** Opening Information provided block **

-- ==== Sys2Proof/Syntax.lean ====
section
/-! DEFINITION. The commands of HUFFCORE (30_encoding.md R93), one constructor per row of the opcode table, and
the fields of a command word (R90). -/

namespace Sys2Proof

/-- The fourteen commands, in the order of their opcodes (R93). No command carries an operand (R91). -/
inductive Instr where
  /-- NOP (R112). -/
  | nop
  /-- CLR (R113). -/
  | clr
  /-- COUNT (R121). -/
  | count
  /-- BUILD (R138). -/
  | build
  /-- GEN (R152). -/
  | gen
  /-- MAP (R161). -/
  | map
  /-- PAD (R167). -/
  | pad
  /-- PACK (R172). -/
  | pack
  /-- EXPAND (R191). -/
  | expand
  /-- STRIP (R194). -/
  | strip
  /-- MATCH (R199). -/
  | matchCodes
  /-- ENC (R177). -/
  | enc
  /-- DEC (R207). -/
  | dec
  /-- COMPRESS (R180). -/
  | compress
  deriving DecidableEq, Repr

/-- A command word split into its two fields, format C (R90). -/
structure CommandWord where
  /-- RSV, bits [31:4]: reserved, must be zero. -/
  rsv : BitVec 28
  /-- OPC, bits [3:0]. -/
  opc : BitVec 4
  deriving DecidableEq, Repr

end Sys2Proof
end

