-- ==== Sys2Proof/WellFormed.lean ====
section
/-! DEFINITION. What is well formed: a command word (30_encoding.md R92, R96), a command, and an entry of a code
table line (20_memory.md R83). -/

namespace Sys2Proof

/-- The reserved field of a command word is zero (R90, R92). -/
def CommandWord.rsvClear (c : CommandWord) : Bool := c.rsv == 0#28

/-- The opcode is not one of the reserved values 14 and 15 (R92, R96). -/
def CommandWord.opcDefined (c : CommandWord) : Bool := decide (c.opc.toNat < 14)

/-- A command word is legal when both checks pass (R92). -/
def CommandWord.wellFormed (c : CommandWord) : Bool := c.rsvClear && c.opcDefined

/-- Every command is well formed: it has no register number, immediate or mode that could be wrong (R90, R91). -/
def Instr.wellFormed : Instr → Bool
  | .nop => true
  | .clr => true
  | .count => true
  | .build => true
  | .gen => true
  | .map => true
  | .pad => true
  | .pack => true
  | .expand => true
  | .strip => true
  | .matchCodes => true
  | .enc => true
  | .dec => true
  | .compress => true

/-- The symbol of a table entry is one the block has (R83). -/
def entrySymbolFits (s : Nat) : Bool := decide (s < Config.nsym)

/-- The code of a table entry is not empty (R43, R83). -/
def entryCodeNonempty (c : BitSeq) : Bool := !c.isEmpty

/-- The code of a table entry is at most 255 bits long (R43, R83). -/
def entryCodeFits (c : BitSeq) : Bool := decide (c.length ≤ Config.codeMax)

/-- An entry (symbol, code) that CODELEN and CODEBITS can hold (R83). -/
def entryWellFormed (e : Nat × BitSeq) : Bool :=
  entrySymbolFits e.1 && entryCodeNonempty e.2 && entryCodeFits e.2

end Sys2Proof
end

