-- ==== Sys2Proof/Laws/PerInstr.lean ====
section
/-! SUPPORT. The laws made per command. `OwnWord`: the word of a command has no reserved bit set and carries the
command's own opcode (30_encoding.md R90, R93). -/

namespace Sys2Proof.Laws.OwnWord

/-- The fields of the command's word are a zero RSV and its opcode, and the opcode is not a reserved one. -/
def Statement (i : Instr) : Prop :=
  splitWord (encode i) = ⟨0#28, opcode i⟩ ∧ (splitWord (encode i)).wellFormed = true

theorem nop : Statement .nop := by unfold Statement; decide
theorem clr : Statement .clr := by unfold Statement; decide
theorem count : Statement .count := by unfold Statement; decide
theorem build : Statement .build := by unfold Statement; decide
theorem gen : Statement .gen := by unfold Statement; decide
theorem map : Statement .map := by unfold Statement; decide
theorem pad : Statement .pad := by unfold Statement; decide
theorem pack : Statement .pack := by unfold Statement; decide
theorem expand : Statement .expand := by unfold Statement; decide
theorem strip : Statement .strip := by unfold Statement; decide
theorem matchCodes : Statement .matchCodes := by unfold Statement; decide
theorem enc : Statement .enc := by unfold Statement; decide
theorem dec : Statement .dec := by unfold Statement; decide
theorem compress : Statement .compress := by unfold Statement; decide

end Sys2Proof.Laws.OwnWord
end

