-- ==== Sys2Proof/Tests/Slice0.lean ====
section
/-! SUPPORT. The model's own tests: the expected values are those of 95_test_vectors.md (the vector stands in each
docstring) or the words of 30_encoding.md R93; then, for every statement with hypotheses, a named witness that meets
all of them. -/

namespace Sys2Proof.Tests

open Sys2Proof.Machine

/-! ## Well-formedness -/

/-- RSV not zero is refused (R92). -/
theorem test_wf_rsv : (CommandWord.mk 1#28 13#4).rsvClear = false ∧ (CommandWord.mk 1#28 13#4).wellFormed = false := by
  decide

/-- The reserved opcodes 14 and 15 are refused, 13 is not (R96). -/
theorem test_wf_opc : (CommandWord.mk 0#28 14#4).opcDefined = false ∧ (CommandWord.mk 0#28 15#4).wellFormed = false ∧
    (CommandWord.mk 0#28 13#4).wellFormed = true := by decide

set_option maxRecDepth 4000 in
/-- A table entry for symbol 256, with an empty code, or with a code of 256 bits is refused (R83). -/
theorem test_wf_entry : entrySymbolFits 256 = false ∧ entryCodeNonempty [] = false ∧
    entryCodeFits (List.replicate 256 true) = false ∧ entryWellFormed (256, [true]) = false ∧
    entryWellFormed (255, []) = false ∧ entryWellFormed (255, List.replicate 256 false) = false ∧
    entryWellFormed (255, List.replicate 255 false) = true := by decide

/-! ## Decoding: each word written out from R90 and R93 -/

theorem test_decode_nop : decode 0b00000000000000000000000000000000#32 = .ok .nop := by decide
theorem test_decode_clr : decode 0b00000000000000000000000000000001#32 = .ok .clr := by decide
theorem test_decode_count : decode 0b00000000000000000000000000000010#32 = .ok .count := by decide
theorem test_decode_build : decode 0b00000000000000000000000000000011#32 = .ok .build := by decide
theorem test_decode_gen : decode 0b00000000000000000000000000000100#32 = .ok .gen := by decide
theorem test_decode_map : decode 0b00000000000000000000000000000101#32 = .ok .map := by decide
theorem test_decode_pad : decode 0b00000000000000000000000000000110#32 = .ok .pad := by decide
theorem test_decode_pack : decode 0b00000000000000000000000000000111#32 = .ok .pack := by decide
theorem test_decode_expand : decode 0b00000000000000000000000000001000#32 = .ok .expand := by decide
theorem test_decode_strip : decode 0b00000000000000000000000000001001#32 = .ok .strip := by decide
theorem test_decode_match : decode 0b00000000000000000000000000001010#32 = .ok .matchCodes := by decide
theorem test_decode_enc : decode 0b00000000000000000000000000001011#32 = .ok .enc := by decide
theorem test_decode_dec : decode 0b00000000000000000000000000001100#32 = .ok .dec := by decide
theorem test_decode_compress : decode 0b00000000000000000000000000001101#32 = .ok .compress := by decide
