-- ==== Sys2Proof/Machine/Step.lean ====
section
/-! DEFINITION. One step of a run (spec/60_exceptions.md R300), and how a word is placed where the next step
fetches it. -/

namespace Sys2Proof.Machine

/-- One step: a run that has ended takes none (10_state.md R36, 60_exceptions.md R322; log 9). -/
def step (s : State) : Host.Outcome State Fault Refusal :=
  match s.hart.status with
  | .stopped => .fault .runStopped
  | .failed _ => .fault .runFailed
  | .running =>
    match s.prepare with
    | .ok i => exec i s
    | .error outcome => outcome

/-- The state with a table row's word stored at the pc. It stands for the embedder's load of a program
(70_reset_and_hazards.md R353; log 14). -/
def State.withFetchWord (s : State) (nbits w : Nat) : State := s.storeAtPc (wordOfTableBits nbits w)

end Sys2Proof.Machine
end

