-- ==== Sys2Proof/Machine/Core.lean ====
section
/-! DEFINITION. The machine the host reads. -/

def Sys2Proof.core : Host.Core :=
  { State := Sys2Proof.Machine.State, Fault := Sys2Proof.Machine.Fault,
    Refusal := Sys2Proof.Machine.Refusal, step := Sys2Proof.Machine.step, reset := Sys2Proof.Machine.State.reset }
end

** Closing Information provided block **

#### Task prompt:
Every line from the line containing "-- ==== Sys2Proof/Machine/Step.lean" through the line containing "def Sys2Proof.core : Host.Core" in the records above must be retyped exactly. Leave out the rest.

#### Answer area:
-- ==== Sys2Proof/Machine/Step.lean ====
section
/-! DEFINITION. One step of a run (spec/60_exceptions.md R300), and how a word is placed where the next step
fetches it. -/

namespace Sys2Proof.Machine

/-- One step: a run that has ended takes none (10_state.md R36, 60_exceptions.md R322; log 9). -/
def step (s : State) : Host.Outcome State Fault Refusal :=
  match s.hart.status with
  | .stopped => .fault .runStopped
  | .failed _ => .fault .runFailed
  | .running =>
    match s.prepare with
    | .ok i => exec i s
    | .error outcome => outcome

/-- The state with a table row's word stored at the pc. It stands for the embedder's load of a program
(70_reset_and_hazards.md R353; log 14). -/
def State.withFetchWord (s : State) (nbits w : Nat) : State := s.storeAtPc (wordOfTableBits nbits w)

end Sys2Proof.Machine
end

-- ==== Sys2Proof/Machine/Core.lean ====
section
/-! DEFINITION. The machine the host reads. -/

def Sys2Proof.core : Host.Core :=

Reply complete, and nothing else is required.